Here, Plaintiffs amended their complaint three times. (Docs. 1, 35, 115, 175.) Both sides filed multiple motions to dismiss. (See docs. 38, 42, 43, 133, 136, 184, 185, 189.) Plaintiffs' motions resulted in the dismissal of Defendants' counterclaims, but many of their affirmative defenses still remain. (See docs. 94, 107.) Defendants' motion to dismiss resulted in one of the Plaintiffs being compelled to arbitrate her claims. (See docs. 93, 104.) Two months after Plaintiffs filed their third amended complaint, the parties filed an agreed motion to stay the proceedings pending mediation. (Docs. 175, 197.) This suit remains in the preliminary stages, and one of the focal points of contention, i.e., whether Plaintiffs were employees, has not yet been resolved. There is therefore a bona fide dispute regarding whether the overtime compensation is owed. (See docs. 179; 220-1 at 3); see also Martin v. Spring Break '83 Prod., L.L.C., 688 F.3d 247, 255-56 (5th Cir. 2012) (finding bona fide dispute where the parties disputed "over the number of hours for which they are owed their set rate of pay."); Sims, 2012 WL 10862119, at *6 ("The requirement of an adversarial posture between parties to a settlement agreement operates as a guarantee that employers cannot profit by coercing employees into waiving their rights, and then dressing that invalid waiver of the FLSA's protections as a valid settlement of a legal claim."); Altier v. Worley Catastrophe Response, LLC, No. 11-241, 2012 WL 161824, at *14 (E.D. La. Jan. 18, 2012) ("A disagreements [sic] over 'hours worked or compensation due' clearly establishes a bona fide dispute.").

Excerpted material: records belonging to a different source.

-- ==== Sys2Proof/Machine/Ranking.lean ====
section
/-! DEFINITION. Distances, ranking and heaps (14 R340 to R342, R353). -/
namespace Sys2Proof.Machine

/-! ### Distances (R340) -/

/-- An ordered sum in `f32` from −0 on, its terms with the flags they raised. -/
def ordered (ts : List (XVal × Flags)) : XVal × Flags :=
  ts.foldl (fun (a : XVal × Flags) t => let (x, fl) := sumStep .f32 a t.1; (x, fl ||| t.2)) (.zero true, 0)

def products (p q : List XVal) : List (XVal × Flags) := p.zipWith XVal.mul q

/-- a / √v, exactly, or as a value that every rounding to `f32` of 1 − a / √v treats alike. -/
def overRoot (a v : XVal) : XVal × Flags :=
  match a, v with
  | .fin s n d, .fin _ p q => ((sqrtSurrogate Fmt.f32.grid (n * n * q) (d * d * p)).withSign s, 0)
  | _, .fin .. => (a, 0)
  | _, _ => a.div v

/-- The distance of a query and a vector under a metric: `l2`, `ip`, `cos`. -/
def distance (metric : Nat) (q x : List XVal) : Nat × Flags :=
  if metric = 0 then
    let ts := q.zipWith (fun a b =>
      let (y, f1) := a.add b.neg false
      let (z, f2) := y.mul y
      (z, f1 ||| f2)) x
    let (y, fl) := ordered ts
    (Fmt.f32.encode y, fl)
  else if metric = 1 then
    let (y, fl) := ordered (products q x)
    (Fmt.f32.encode y.neg, fl)
  else
    let (a, f1) := ordered (products q x)
    let (b, f2) := ordered (products q q)
    let (c, f3) := ordered (products x x)
    if b.isZero || c.isZero then (0x3F800000, f1 ||| f2 ||| f3)
    else
      let (v, f4) := b.mul c
      let (y, f5) := overRoot a v
      let (z, f6) := (XVal.ofInt 1).add y.neg false
      let (pat, f7) := Fmt.f32.round z .rn false
      (pat, f1 ||| f2 ||| f3 ||| f4 ||| f5 ||| f6 ||| f7)

/-- The elements of a vector. -/
def Desc.vector (d : Desc) (bytes : List Byte) : List XVal :=
  (List.range d.dim).map fun i => actValue d.efmt (leNat ((bytes.drop (i * d.width)).take d.width))

/-- A node is visible under a snapshot (R336), by word 0 of its record. -/
def nodeVisible (w0 snap : Nat) : Bool :=
  let born := w0 % 2 ^ 32
  let tomb := w0 / 2 ^ 32
  born != 0 && born ≤ snap && (tomb == 0 || snap < tomb)

/-- What is found of a node: its distance where it is visible, the poison of its record, where that lies. -/
structure Found where
  d : Nat := 0x7F800000
  visible : Bool := false
  flags : Flags := 0
  psn : Bool := false
  bad : Option Nat := none
deriving DecidableEq, Repr, Inhabited

/-- Reads a node of an id in range and forms its distance from a query. -/
def State.findNode (s : State) (d : Desc) (m : Search) (metric id : Nat) : State × Found :=
  let pa := s.nodeAt d id
  let s1 := s.touchSpan pa d.edges
  let bytes := s1.fetchBytes pa d.edges
  let w0 := leNat ((bytes.take 8).map Prod.fst)
  let bad := (bytes.findIdx? fun b => b.2).map fun i => (pa + i) / 16 * 16
  if !nodeVisible w0 m.snap then (s1, { psn := bad.isSome, bad := bad })
  else
    let (v, fl) := distance metric (d.vector m.query) (d.vector ((bytes.drop 16).map Prod.fst))
    (s1, { d := v, visible := true, flags := fl, psn := bad.isSome || m.queryPsn, bad := bad })

/-! ### Heaps (R341, R342) -/

/-- A key ranks better than another. -/
def keyLess (d1 id1 d2 id2 : Nat) : Bool :=
  let a := Fmt.f32.decode d1
  let b := Fmt.f32.decode d2
  if a.isNaN then b.isNaN && id1 < id2
  else if b.isNaN then true
  else if a.ltNum b then true
  else if b.ltNum a then false
  else id1 < id2

/-- A heap of capacity `k` is offered an entry; entries stand best first. Of entries with one id and numerically equal D of other
bits the earlier stands first (DESIGN CHOICE, log 157). -/
def heapPush (k : Nat) (h : List HeapEntry) (e : HeapEntry) : List HeapEntry :=
  if h.any fun x => x.d == e.d && x.id == e.id then h
  else
    let before (x : HeapEntry) : Bool := !keyLess e.d.toNat e.id.toNat x.d.toNat x.id.toNat
    (h.takeWhile before ++ e :: h.dropWhile before).take k

def noEntry : HeapEntry := { d := 0x7F800000, id := 0xFFFFFFFF }
def heapTop (k : Nat) (h : List HeapEntry) : HeapEntry := if k ≤ h.length then h.getLastD noEntry else noEntry
/-- The best entry that has not been expanded, and the heap in which it has. -/
def heapPop (h : List HeapEntry) : List HeapEntry × HeapEntry :=
  match h.findIdx? fun e => !e.expanded with
  | none => (h, noEntry)
  | some i => (h.modify i fun e => { e with expanded := true }, h.getD i noEntry)

/-- Both halves of an entry in one 64-bit value. -/
def HeapEntry.word (e : HeapEntry) : W64 := W64.ofPair e.d e.id

end Sys2Proof.Machine
end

B. Fair and Reasonable Resolution
Once a court finds that there is a bona fide dispute, it reviews the settlement agreement to determine whether it is fair and reasonable. Sims, 2012 WL 10862119 at *3.
"Although the class-action provisions of Federal Rule of Civil Procedure 23 technically do not apply to collective actions under the FLSA, Rule 23(e) is similar because it requires court approval to finalize a proposed class action settlement. Thus, the Rule 23(e) standard encompasses the 'fair and reasonable' settlement standard of the FLSA collective action, and cases interpreting Rule 23(e) are analogous and applicable to the instant FLSA action." Id. (citing Altier, 2012 WL 161824, at *14). According to the Fifth Circuit, courts must consider the following six factors to determine whether a settlement agreement is fair and reasonable:
(1) whether the settlement was a product of fraud or collusion; (2) the complexity, expense, and likely duration of the litigation; (3) the stage of the proceedings and the amount of discovery completed; (4) the factual and legal obstacles prevailing on the merits; (5) the possible range of recovery and the certainty of damages; and (6) the respective opinions of the participants, including class counsel, class representative, and the absent class members.Parker v. Anderson, 667 F.2d 1204, 1209 (5th Cir. 1982).
First, courts must determine whether the FLSA settlement agreement was an outcome of fraud or collusion. Id. Here, the parties participated in mediation before an experienced mediator in September 2013 and have been working on the settlement agreement since then. (Doc. 220 at 5.) The settlement agreement was a result of arms-length negotiations by experienced counsel on both sides. (Docs. 220 at 6; 220-1 at 19-21.) It was signed by counsel for both sides as well as the representative Plaintiffs. (Doc. 220-1 at 19-21.) There is, therefore, no evidence that the settlement agreement is "a product of fraud or collusion." The first factor favors a finding of a fair and reasonable agreement.
The second factor considers the case's complexity, expense, and likely duration. Parker, 667 F.2d at 1209. This suit was first filed on October 14, 2011. (Doc. 1.) While the suit has been pending for three years, it remains in the preliminary stage. Moreover, Defendants contend that they will seek an appeal even if Plaintiffs ultimately prevail on their claims. (Doc. 220 at 8.) As the parties agree, the settlement agreement provides "substantial relief to the Plaintiffs" and eliminates "the inherent risks both sides would bear if this complex litigation continued to resolution on the merits." (Doc. 220 at 6-7.) When considering the expenses and the likely duration of the suit, the second factor favors approval of the settlement agreement.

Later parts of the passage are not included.